Way back in the early 90s, the operation against MQM had just started and life was almost at a standstill. I was a wee little lass of nine and in answer to all my questions, I was told that some bad people were out there killing others. I did not understand the dynamics of politics; “army operation”, “PPP” and “MQM” were familiar but meaningless words that were somehow involved in the havoc that was being raised.
I felt afraid of Benazir Bhutto, who seemed to be somewhat responsible for calling the shots during a scary, unstable situation. There were endless strikes and school was out almost all the time. We were boxed-in at home, fidgety and restless, having to cope with grown-ups who were constantly mad with worry. Even at home, horror stories were everywhere.
We heard of a man whose hands had been punctured with a drill. A teacher disappeared and a week later a fatiha was offered for him in the Assembly.
A few neighbors moved to more secure places.
For a nine year old, it is very hard to make sense of all this and I felt mostly confused. Through this confusion, the only thing that was tangible was the feeling of absolute fear. Gunshots had become a part of life. We were not allowed to sit through political discussions, but this censorship was not enough to filter out the talk of tortured bodies found in bags.
It was against this backdrop that the Incident of the Body Bag occurred in our neighbourhood.
There was yet another strike that day and the city was in mourning for something or the other. It was a lovely Karachi evening and a heavy breeze blew. We were no longer allowed to play outside, so all the neighbourhood kids were out on the terraces, shouting to each other, having fun despite the gloom that spread everywhere. We saw a car drive up slowly, but initially nobody paid any attention to it. It stopped beside an empty plot and I thought maybe they didn't know the address of whoever they were visiting.
But then, the door opened. And a huge bag was flung out.
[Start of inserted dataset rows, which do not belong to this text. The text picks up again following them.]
-- ==== Sys2Proof/Certificates/Slice0/Obligations.lean ====
section
/-! DEFINITION. The statements about the block, from the numbered rules of the spec: encodings, reset, the sound states, the tick, and
what each operation, machine and phase does and leaves as it was. -/

open Sys2Proof Sys2Proof.Machine

/-! ### Encodings (30_encoding.md) -/

/-- Decoding what spells a well-formed instruction gives it back, with every operand at every value, under any configuration that
keeps the default opcodes. -/
def Obligations.DecodeEncodeRoundTrip : Prop :=
  ∀ (c : Config) (i : Instr), c.classify = defaultClassify → WellFormed c i = true → decode c (encode i) = .ok i

/-- What a request decodes to is well-formed and spells the request's word: no bit of a legal word is dropped (R121, R126). -/
def Obligations.DecodedRequestSpellsItsWord : Prop :=
  ∀ (c : Config) (q : Request) (i : Instr), decodeRequest c q = .ok i → WellFormed c i = true ∧ encodeWord i = q.word

/-- A word decodes exactly when it matches a row of R122 with its reserved fields zero and its values in range (R124). -/
def Obligations.LegalWordsAreTheTable : Prop :=
  ∀ (c : Config) (q : Request), (∃ i, decodeRequest c q = .ok i) ↔ OperationWord c q.word

/-- A request whose word matches no row gives `FAULT(IllegalRequest)`, one record, and no other change (R123). -/
def Obligations.IllegalWordChangesNothing : Prop :=
  ∀ (q : Request) (s : State), ¬ OperationWord s.cfg q.word →
    ∃ t, runRequest q s = .next t ∧ Answered (.fault .illegalRequest) s t ∧ Logged .illegalRequest .req s t ∧
      RequestFrame s t ∧ KeepsPools s t ∧ KeepsTags s t ∧ KeepsQueues s t ∧ KeepsSignals s t

/-- The words and opcodes the spec writes out are the operations and commands they stand for. -/
def Obligations.WrittenOutWordsDecode : Prop :=
  decodeRequest defaultConfig ⟨0x00000000, .zero⟩ = .ok .nop ∧
  decodeRequest defaultConfig ⟨0x04000402, .zero⟩ = .ok (.crNegotiate .cmd 4 2) ∧
  decodeRequest defaultConfig ⟨0x0A000000, .zero⟩ = .ok (.crTryIssue .resp) ∧
  decodeRequest defaultConfig ⟨0x0C000000, .zero⟩ = .ok (.crReturn .cmd) ∧
  decodeRequest defaultConfig ⟨0x10000000, .zero⟩ = .ok (.crRead .cmd) ∧
  decodeRequest defaultConfig ⟨0x20030000, .zero⟩ = .ok (.tgAllocate 3) ∧
  decodeRequest defaultConfig ⟨0x24000007, .zero⟩ = .ok (.tgResolve 7) ∧
  decodeRequest defaultConfig ⟨0x28000000, .zero⟩ = .ok (.tgRelease 0) ∧
  decodeRequest defaultConfig ⟨0x44020002, .zero⟩ = .ok (.dfDrain 2 2) ∧
  decodeRequest defaultConfig ⟨0x49020000, .zero⟩ = .ok (.dfStream .cmdData 2) ∧
  decodeRequest defaultConfig ⟨0x4C020000, .zero⟩ = .ok (.dfCount 2) ∧
  decodeRequest defaultConfig ⟨0x64000000, .zero⟩ = .ok (.btRead .cmdV) ∧
  decodeCommand defaultConfig { CmdRec.zero with opcode := 0x28, ea := 0x1003, pl := 2 } = .ok (.prRdMem 0x1003 0 2) ∧
  decodeCommand defaultConfig { CmdRec.zero with opcode := 0x86, ea := 0x1000, pl := 3 } = .ok (.prWrMem 0x1000 0 3) ∧
  decodeConfig defaultConfig { CfgRec.zero with opcode := 0xE0, pa := 0x410, pl := 2 } = .ok (.configRead 0x410 0 2) ∧
  decodeConfig defaultConfig { CfgRec.zero with opcode := 0xE1, pa := 0x410, pl := 2 } = .ok (.configWrite 0x410 0 2)

/-! ### Reset and sound states (10_state.md, 70_reset_and_hazards.md) -/

/-- The reset values of R60: every element the rule lists. -/
def Obligations.ResetValues : Prop :=
  (∀ k, State.reset.pools.get k = { initial := 0, avail := 0, negotiated := false }) ∧
  (∀ n, lookup State.reset.tags n = none) ∧
  (∀ x, queueOf State.reset x = [] ∧ isDrained State.reset x = false) ∧
  State.reset.pm.state = .idle ∧ State.reset.cm.state = .idle ∧ State.reset.cm.resp = none ∧
  State.reset.pm.wait = 0 ∧ State.reset.pm.retry = 0 ∧ State.reset.cm.wait = 0 ∧ State.reset.cm.retry = 0 ∧
  State.reset.rdq = [] ∧ State.reset.lc = .idle ∧ State.reset.rot = [] ∧
  State.reset.sigs.cmd = ⟨0, ⟨false, .zero⟩⟩ ∧ State.reset.sigs.cmdData = ⟨0, ⟨false, .zero⟩⟩ ∧
  State.reset.sigs.resp = ⟨0, ⟨false, .zero⟩⟩ ∧ State.reset.sigs.respData = ⟨0, ⟨false, .zero⟩⟩ ∧
  State.reset.cycle = 0 ∧ State.reset.diag = [] ∧ State.reset.closed = false

/-- A tick with the session-reset input gives every element of the block's state its value at reset, performs no request, forms no
snapshot, and leaves the environment's storage as the tick found it, whatever the state was (R440). That the latched commands and the
response buffer, which R60 leaves unspecified, are those of the model's reset state is the model's choice (log 6). -/
def Obligations.SessionResetStartsAfresh : Prop :=
  ∀ s, configOk s.cfg = true → (nextInput s).rst = true →
    ∃ t, step s = .next t ∧ t.pools = State.reset.pools ∧ t.tags = [] ∧ t.fifo = [] ∧ t.drained = [] ∧
      t.pm = State.reset.pm ∧ t.cm = State.reset.cm ∧ t.rdq = [] ∧ t.lc = .idle ∧ t.rot = [] ∧ t.sigs = State.reset.sigs ∧
      t.cycle = 0 ∧ t.diag = [] ∧ t.closed = false ∧ t.cfg = s.cfg ∧
      (∀ a, byteAt t.mem a = byteAt (takeInput s).mem a) ∧ (∀ o, wordAt t.regs o = wordAt (takeInput s).regs o) ∧
      t.out.snap = none ∧ t.out.res = [] ∧ t.out.respOut = none ∧ t.out.respDataOut = none ∧ t.out.diag = []

/-- The state right after reset is sound. -/
def Obligations.ResetIsSound : Prop := Sound State.reset
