-- ==== Sys2Proof/Laws/State.lean ====
section
/-! SUPPORT. One lemma per field per update: what each shared operation leaves of the state, and what it makes of the fields it
writes. -/

namespace Sys2Proof.Machine

@[simp] theorem Four.get_set_self {α : Type} (f : Four α) (k : CreditKind) (v : α) : (f.set k v).get k = v := by
  cases k <;> rfl

theorem Four.get_set_ne {α : Type} (f : Four α) {k j : CreditKind} (h : j ≠ k) (v : α) : (f.set k v).get j = f.get j := by
  cases k <;> cases j <;> first | rfl | exact absurd rfl h

@[simp] theorem logFault_cfg (k : FaultKind) (op : OpName) (s : State) : (logFault k op s).cfg = s.cfg := rfl
@[simp] theorem logFault_pools (k : FaultKind) (op : OpName) (s : State) : (logFault k op s).pools = s.pools := rfl
@[simp] theorem logFault_tags (k : FaultKind) (op : OpName) (s : State) : (logFault k op s).tags = s.tags := rfl
@[simp] theorem logFault_fifo (k : FaultKind) (op : OpName) (s : State) : (logFault k op s).fifo = s.fifo := rfl
@[simp] theorem logFault_drained (k : FaultKind) (op : OpName) (s : State) : (logFault k op s).drained = s.drained := rfl
@[simp] theorem logFault_pm (k : FaultKind) (op : OpName) (s : State) : (logFault k op s).pm = s.pm := rfl
@[simp] theorem logFault_cm (k : FaultKind) (op : OpName) (s : State) : (logFault k op s).cm = s.cm := rfl
@[simp] theorem logFault_rdq (k : FaultKind) (op : OpName) (s : State) : (logFault k op s).rdq = s.rdq := rfl
@[simp] theorem logFault_lc (k : FaultKind) (op : OpName) (s : State) : (logFault k op s).lc = s.lc := rfl
@[simp] theorem logFault_rot (k : FaultKind) (op : OpName) (s : State) : (logFault k op s).rot = s.rot := rfl
@[simp] theorem logFault_sigs (k : FaultKind) (op : OpName) (s : State) : (logFault k op s).sigs = s.sigs := rfl
@[simp] theorem logFault_cycle (k : FaultKind) (op : OpName) (s : State) : (logFault k op s).cycle = s.cycle := rfl
@[simp] theorem logFault_diag (k : FaultKind) (op : OpName) (s : State) :
    (logFault k op s).diag = s.diag ++ [{ cycle := s.cycle, op := op, kind := k }] := rfl
@[simp] theorem logFault_closed (k : FaultKind) (op : OpName) (s : State) : (logFault k op s).closed = s.closed := rfl
@[simp] theorem logFault_mem (k : FaultKind) (op : OpName) (s : State) : (logFault k op s).mem = s.mem := rfl
@[simp] theorem logFault_regs (k : FaultKind) (op : OpName) (s : State) : (logFault k op s).regs = s.regs := rfl
@[simp] theorem logFault_inp (k : FaultKind) (op : OpName) (s : State) : (logFault k op s).inp = s.inp := rfl
@[simp] theorem logFault_pending (k : FaultKind) (op : OpName) (s : State) : (logFault k op s).pending = s.pending := rfl
@[simp] theorem logFault_freeCtr (k : FaultKind) (op : OpName) (s : State) : (logFault k op s).freeCtr = s.freeCtr := rfl
@[simp] theorem logFault_out_snap (k : FaultKind) (op : OpName) (s : State) : (logFault k op s).out.snap = s.out.snap := rfl
@[simp] theorem logFault_out_res (k : FaultKind) (op : OpName) (s : State) : (logFault k op s).out.res = s.out.res := rfl
@[simp] theorem logFault_out_respOut (k : FaultKind) (op : OpName) (s : State) : (logFault k op s).out.respOut = s.out.respOut := rfl
@[simp] theorem logFault_out_respDataOut (k : FaultKind) (op : OpName) (s : State) : (logFault k op s).out.respDataOut = s.out.respDataOut := rfl
@[simp] theorem logFault_out_diag (k : FaultKind) (op : OpName) (s : State) :
    (logFault k op s).out.diag = s.out.diag ++ [{ cycle := s.cycle, op := op, kind := k }] := rfl
@[simp] theorem logFault_out_ev (k : FaultKind) (op : OpName) (s : State) : (logFault k op s).out.ev = s.out.ev := rfl
@[simp] theorem logFault_out_rdReqCount (k : FaultKind) (op : OpName) (s : State) : (logFault k op s).out.rdReqCount = s.out.rdReqCount := rfl
@[simp] theorem logFault_out_accesses (k : FaultKind) (op : OpName) (s : State) : (logFault k op s).out.accesses = s.out.accesses := rfl

@[simp] theorem giveResult_cfg (r : Result) (s : State) : (giveResult r s).cfg = s.cfg := rfl
@[simp] theorem giveResult_pools (r : Result) (s : State) : (giveResult r s).pools = s.pools := rfl
@[simp] theorem giveResult_tags (r : Result) (s : State) : (giveResult r s).tags = s.tags := rfl
@[simp] theorem giveResult_fifo (r : Result) (s : State) : (giveResult r s).fifo = s.fifo := rfl
@[simp] theorem giveResult_drained (r : Result) (s : State) : (giveResult r s).drained = s.drained := rfl
@[simp] theorem giveResult_pm (r : Result) (s : State) : (giveResult r s).pm = s.pm := rfl
@[simp] theorem giveResult_cm (r : Result) (s : State) : (giveResult r s).cm = s.cm := rfl
@[simp] theorem giveResult_rdq (r : Result) (s : State) : (giveResult r s).rdq = s.rdq := rfl
@[simp] theorem giveResult_lc (r : Result) (s : State) : (giveResult r s).lc = s.lc := rfl
@[simp] theorem giveResult_rot (r : Result) (s : State) : (giveResult r s).rot = s.rot := rfl
@[simp] theorem giveResult_sigs (r : Result) (s : State) : (giveResult r s).sigs = s.sigs := rfl
@[simp] theorem giveResult_cycle (r : Result) (s : State) : (giveResult r s).cycle = s.cycle := rfl
@[simp] theorem giveResult_diag (r : Result) (s : State) : (giveResult r s).diag = s.diag := rfl
@[simp] theorem giveResult_closed (r : Result) (s : State) : (giveResult r s).closed = s.closed := rfl
@[simp] theorem giveResult_mem (r : Result) (s : State) : (giveResult r s).mem = s.mem := rfl
@[simp] theorem giveResult_regs (r : Result) (s : State) : (giveResult r s).regs = s.regs := rfl
@[simp] theorem giveResult_inp (r : Result) (s : State) : (giveResult r s).inp = s.inp := rfl
@[simp] theorem giveResult_pending (r : Result) (s : State) : (giveResult r s).pending = s.pending := rfl
@[simp] theorem giveResult_freeCtr (r : Result) (s : State) : (giveResult r s).freeCtr = s.freeCtr := rfl
@[simp] theorem giveResult_out_snap (r : Result) (s : State) : (giveResult r s).out.snap = s.out.snap := rfl
@[simp] theorem giveResult_out_res (r : Result) (s : State) :
    (giveResult r s).out.res = s.out.res ++ [r] := rfl
@[simp] theorem giveResult_out_respOut (r : Result) (s : State) : (giveResult r s).out.respOut = s.out.respOut := rfl
@[simp] theorem giveResult_out_respDataOut (r : Result) (s : State) : (giveResult r s).out.respDataOut = s.out.respDataOut := rfl
@[simp] theorem giveResult_out_diag (r : Result) (s : State) : (giveResult r s).out.diag = s.out.diag := rfl
@[simp] theorem giveResult_out_ev (r : Result) (s : State) : (giveResult r s).out.ev = s.out.ev := rfl
@[simp] theorem giveResult_out_rdReqCount (r : Result) (s : State) : (giveResult r s).out.rdReqCount = s.out.rdReqCount := rfl
@[simp] theorem giveResult_out_accesses (r : Result) (s : State) : (giveResult r s).out.accesses = s.out.accesses := rfl

@[simp] theorem takeCredit_cfg (k : CreditKind) (s : State) : (takeCredit k s).cfg = s.cfg := rfl
@[simp] theorem takeCredit_pools (k : CreditKind) (s : State) :
    (takeCredit k s).pools = s.pools.set k { s.pools.get k with avail := (s.pools.get k).avail - 1 } := rfl
@[simp] theorem takeCredit_tags (k : CreditKind) (s : State) : (takeCredit k s).tags = s.tags := rfl
@[simp] theorem takeCredit_fifo (k : CreditKind) (s : State) : (takeCredit k s).fifo = s.fifo := rfl
@[simp] theorem takeCredit_drained (k : CreditKind) (s : State) : (takeCredit k s).drained = s.drained := rfl
@[simp] theorem takeCredit_pm (k : CreditKind) (s : State) : (takeCredit k s).pm = s.pm := rfl
@[simp] theorem takeCredit_cm (k : CreditKind) (s : State) : (takeCredit k s).cm = s.cm := rfl
@[simp] theorem takeCredit_rdq (k : CreditKind) (s : State) : (takeCredit k s).rdq = s.rdq := rfl
@[simp] theorem takeCredit_lc (k : CreditKind) (s : State) : (takeCredit k s).lc = s.lc := rfl
@[simp] theorem takeCredit_rot (k : CreditKind) (s : State) : (takeCredit k s).rot = s.rot := rfl
@[simp] theorem takeCredit_sigs (k : CreditKind) (s : State) : (takeCredit k s).sigs = s.sigs := rfl
@[simp] theorem takeCredit_cycle (k : CreditKind) (s : State) : (takeCredit k s).cycle = s.cycle := rfl
@[simp] theorem takeCredit_diag (k : CreditKind) (s : State) : (takeCredit k s).diag = s.diag := rfl
@[simp] theorem takeCredit_closed (k : CreditKind) (s : State) : (takeCredit k s).closed = s.closed := rfl
@[simp] theorem takeCredit_mem (k : CreditKind) (s : State) : (takeCredit k s).mem = s.mem := rfl
@[simp] theorem takeCredit_regs (k : CreditKind) (s : State) : (takeCredit k s).regs = s.regs := rfl
@[simp] theorem takeCredit_inp (k : CreditKind) (s : State) : (takeCredit k s).inp = s.inp := rfl
@[simp] theorem takeCredit_pending (k : CreditKind) (s : State) : (takeCredit k s).pending = s.pending := rfl
@[simp] theorem takeCredit_out (k : CreditKind) (s : State) : (takeCredit k s).out = s.out := rfl
@[simp] theorem takeCredit_freeCtr (k : CreditKind) (s : State) : (takeCredit k s).freeCtr = s.freeCtr := rfl
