-- ==== Sys2Proof/Laws/Tick.lean ====
section
/-! SUPPORT. The two ends of a tick, said once: what the start of a step and of a tick leave, what its end leaves, and the four ways a step
can go. -/

namespace Sys2Proof.Machine

/-! ### The start of a step -/

@[simp] theorem takeInput_cfg (s : State) : (takeInput s).cfg = s.cfg := rfl
@[simp] theorem takeInput_pools (s : State) : (takeInput s).pools = s.pools := rfl
@[simp] theorem takeInput_tags (s : State) : (takeInput s).tags = s.tags := rfl
@[simp] theorem takeInput_fifo (s : State) : (takeInput s).fifo = s.fifo := rfl
@[simp] theorem takeInput_drained (s : State) : (takeInput s).drained = s.drained := rfl
@[simp] theorem takeInput_pm (s : State) : (takeInput s).pm = s.pm := rfl
@[simp] theorem takeInput_cm (s : State) : (takeInput s).cm = s.cm := rfl
@[simp] theorem takeInput_rdq (s : State) : (takeInput s).rdq = s.rdq := rfl
@[simp] theorem takeInput_lc (s : State) : (takeInput s).lc = s.lc := rfl
@[simp] theorem takeInput_rot (s : State) : (takeInput s).rot = s.rot := rfl
@[simp] theorem takeInput_sigs (s : State) : (takeInput s).sigs = s.sigs := rfl
@[simp] theorem takeInput_cycle (s : State) : (takeInput s).cycle = s.cycle := rfl
@[simp] theorem takeInput_diag (s : State) : (takeInput s).diag = s.diag := rfl
@[simp] theorem takeInput_closed (s : State) : (takeInput s).closed = s.closed := rfl
@[simp] theorem takeInput_inp (s : State) : (takeInput s).inp = nextInput s := rfl
@[simp] theorem takeInput_out (s : State) : (takeInput s).out = Outputs.none := rfl

theorem takeInput_sound {s : State} (h : Sound s) : Sound (takeInput s) :=
  Sound.applyPokes (s := { s with inp := nextInput s, pending := s.pending.tail, out := .none })
    (h.of_same rfl rfl rfl rfl rfl rfl rfl rfl rfl rfl rfl rfl rfl)

/-! ### The start of a tick -/

/-- The records of the X/Z check: one for each flagged interface. -/
def xzRecords (s : State) : List Diag :=
  List.replicate
    ([s.inp.xz.cmd, s.inp.xz.cmdData, s.inp.xz.resp, s.inp.xz.respData, s.inp.xz.cfg, s.inp.xz.ret].count true)
    { cycle := s.cycle, op := .xz, kind := .xzViolation }

theorem xzRecords_cycle (s : State) : ∀ d ∈ xzRecords s, d.cycle = s.cycle := by
  intro d hd
  rw [List.eq_of_mem_replicate hd]

/-- Everything the start of a tick does. -/
theorem beginTick_eq (s : State) :
    beginTick s = { s with
      drained := [], inp := cleanInput s.inp, diag := s.diag ++ xzRecords s,
      out := { Outputs.none with diag := xzRecords s } } := by
  unfold beginTick xzCheck logXz xzRecords
  dsimp only [tickStart]
  rcases s.inp.xz with ⟨_ | _, _ | _, _ | _, _ | _, _ | _, _ | _⟩ <;>
    simp [logFault, Outputs.none, List.replicate]

theorem beginTick_sound {s : State} (h : Sound s) : Sound (beginTick s) := by
  rw [beginTick_eq]
  have hq := h.queues
  exact { config := h.config, pools := h.pools, tags := h.tags, queues := ⟨hq.1, hq.2.1, rfl, by simp⟩, pm := h.pm, cm := h.cm,
          rdq := h.rdq, rot := h.rot, sigs := h.sigs, storage := h.storage }

/-! ### The end of a tick -/

theorem sigCount_countDownAll (g : Sigs) (sig : Signal) : sigCount (countDownAll g) sig = sigCount g sig - 1 := by
  cases sig <;> rfl

theorem closeTick_sound {s : State} (h : Sound s) : Sound (closeTick s) := by
  obtain ⟨a, b, c, d⟩ := h.sigs
  exact { config := h.config, pools := h.pools, tags := h.tags, queues := h.queues, pm := h.pm, cm := h.cm, rdq := h.rdq,
          rot := h.rot, storage := h.storage,
          sigs := ⟨⟨(Nat.sub_le _ _).trans a.1, fun hc => a.2 (lt_of_lt_of_le hc (Nat.sub_le _ _))⟩,
            ⟨(Nat.sub_le _ _).trans b.1, fun hc => b.2 (lt_of_lt_of_le hc (Nat.sub_le _ _))⟩,
            ⟨(Nat.sub_le _ _).trans c.1, fun hc => c.2 (lt_of_lt_of_le hc (Nat.sub_le _ _))⟩,
            ⟨(Nat.sub_le _ _).trans d.1, fun hc => d.2 (lt_of_lt_of_le hc (Nat.sub_le _ _))⟩⟩ }

/-! ### The four ways a step can go -/

theorem step_eq_refused {s : State} (h : configOk s.cfg = false) : step s = .refused .invalidConfiguration := by
  simp [step, h]

theorem step_of_rst {s : State} (h : configOk s.cfg = true) (hr : (nextInput s).rst = true) :
    step s = .next (newSession (takeInput s)) := by
  simp [step, tick, h, hr]

theorem step_of_closed {s : State} (h : configOk s.cfg = true) (hr : (nextInput s).rst = false) (hc : s.closed = true) :
    step s = .next (takeInput s) := by
  simp [step, tick, h, hr, hc]

theorem step_of_lost {s : State} (h : configOk s.cfg = true) (hr : (nextInput s).rst = false) (hc : s.closed = false)
    (hl : losesSession (nextInput s) = true) : step s = .next (closeSession (takeInput s)) := by
  simp [step, tick, h, hr, hc, hl]

theorem yieldsSnapshot_iff (s : State) :
    yieldsSnapshot s = true ↔
      configOk s.cfg = true ∧ (nextInput s).rst = false ∧ s.closed = false ∧ losesSession (nextInput s) = false := by
  simp [yieldsSnapshot, and_assoc]

theorem step_of_yields {s : State} (h : yieldsSnapshot s = true) : step s = fullTick (takeInput s) := by
  obtain ⟨h1, h2, h3, h4⟩ := (yieldsSnapshot_iff s).1 h
  simp [step, tick, h1, h2, h3, h4]

/-- Every step that answers a next state goes one of four ways. -/
theorem step_cases {s t : State} (h : step s = .next t) :
    configOk s.cfg = true ∧
    (((nextInput s).rst = true ∧ t = newSession (takeInput s)) ∨
     ((nextInput s).rst = false ∧ s.closed = true ∧ t = takeInput s) ∨
     ((nextInput s).rst = false ∧ s.closed = false ∧ losesSession (nextInput s) = true ∧ t = closeSession (takeInput s)) ∨
     (yieldsSnapshot s = true ∧ fullTick (takeInput s) = .next t)) := by
  by_cases h1 : configOk s.cfg = true
  · refine ⟨h1, ?_⟩
    by_cases h2 : (nextInput s).rst = true
    · rw [step_of_rst h1 h2] at h; cases h; exact .inl ⟨h2, rfl⟩
    · rw [Bool.not_eq_true] at h2
      by_cases h3 : s.closed = true
      · rw [step_of_closed h1 h2 h3] at h; cases h; exact .inr (.inl ⟨h2, h3, rfl⟩)
      · rw [Bool.not_eq_true] at h3
        by_cases h4 : losesSession (nextInput s) = true
        · rw [step_of_lost h1 h2 h3 h4] at h; cases h; exact .inr (.inr (.inl ⟨h2, h3, h4, rfl⟩))
        · rw [Bool.not_eq_true] at h4
          have hy := (yieldsSnapshot_iff s).2 ⟨h1, h2, h3, h4⟩
          exact .inr (.inr (.inr ⟨hy, by rw [← step_of_yields hy, h]⟩))
  · rw [step_eq_refused (by simpa using h1)] at h; cases h

/-- A step that yields a snapshot: the state its arbiter leaves, then the last three phases. -/
theorem step_yields {s t : State} (hy : yieldsSnapshot s = true) (h : step s = .next t) :
    ∃ u v, runRequests (nextInput s).req (beginTick (takeInput s)) = .next u ∧ sequencer (router u) = .next v ∧
      Within (beginTick (takeInput s)) u ∧ Within u v ∧ Within v (arbiter v) ∧
      Within (lifecycleStep (arbiter v)) (creditReturns (lifecycleStep (arbiter v))) ∧
      t = closeTick (creditReturns (lifecycleStep (arbiter v))) := by
  obtain ⟨u, v, hu, hw, hv, hx, hf⟩ := fullTick_next (takeInput s)
  rw [step_of_yields hy, hf] at h
  cases h
  exact ⟨u, v, hu, hv, hw, (router_within u).trans hx, arbiter_within v, creditReturns_within _, rfl⟩

end Sys2Proof.Machine
end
A huge, black trash bag, which looked heavy and obviously did not contain any trash. We stood still and watched as the car sped off.
Someone must have called their parents, because hardly a minute later, a crowd of men surrounded the plot, exchanging theories, pacing to and fro. Women looked out from balconies and gates. I don't remember what I was thinking when the police arrived.
I do remember being sent inside as they investigated. A few minutes passed and the tension grew. I tried not to imagine the horror they would find. We waited quietly for news.
From outside, there was a sudden roar of laughter.
There was a body in the bag - but not of a man. It was a poor Doberman. Someone had disposed of their demised pet in such a morbid way.
The relief that washed over everyone in that moment brought home the intensity of fear that had engulfed us.
Even though it all turned out to be a false alarm, our rules became tighter and the danger seemed to have moved closer to home.
I do not remember much more of those terrible times. Yet, I can still feel the same chill creeping over me every time I hear the news from back home. I call and hear tales of this or that friend stuck at someone's house because of firing. I call friends and hear the despondence in their voice. My mom tells me she has stocked up food because shops hardly remain open. I'm told that the city which never slept now experiences deadly silence all through the day.
My city - the city whose love I have so fiercely defended here. The city of my making, my past and my stories, my city is held hostage yet again by parties donning their mafia masks.
I no longer live in Karachi, but as the city burns, I find myself pulled back through time, wondering yet again, as I did as a child of nine, who could be monstrous enough to do this? And how?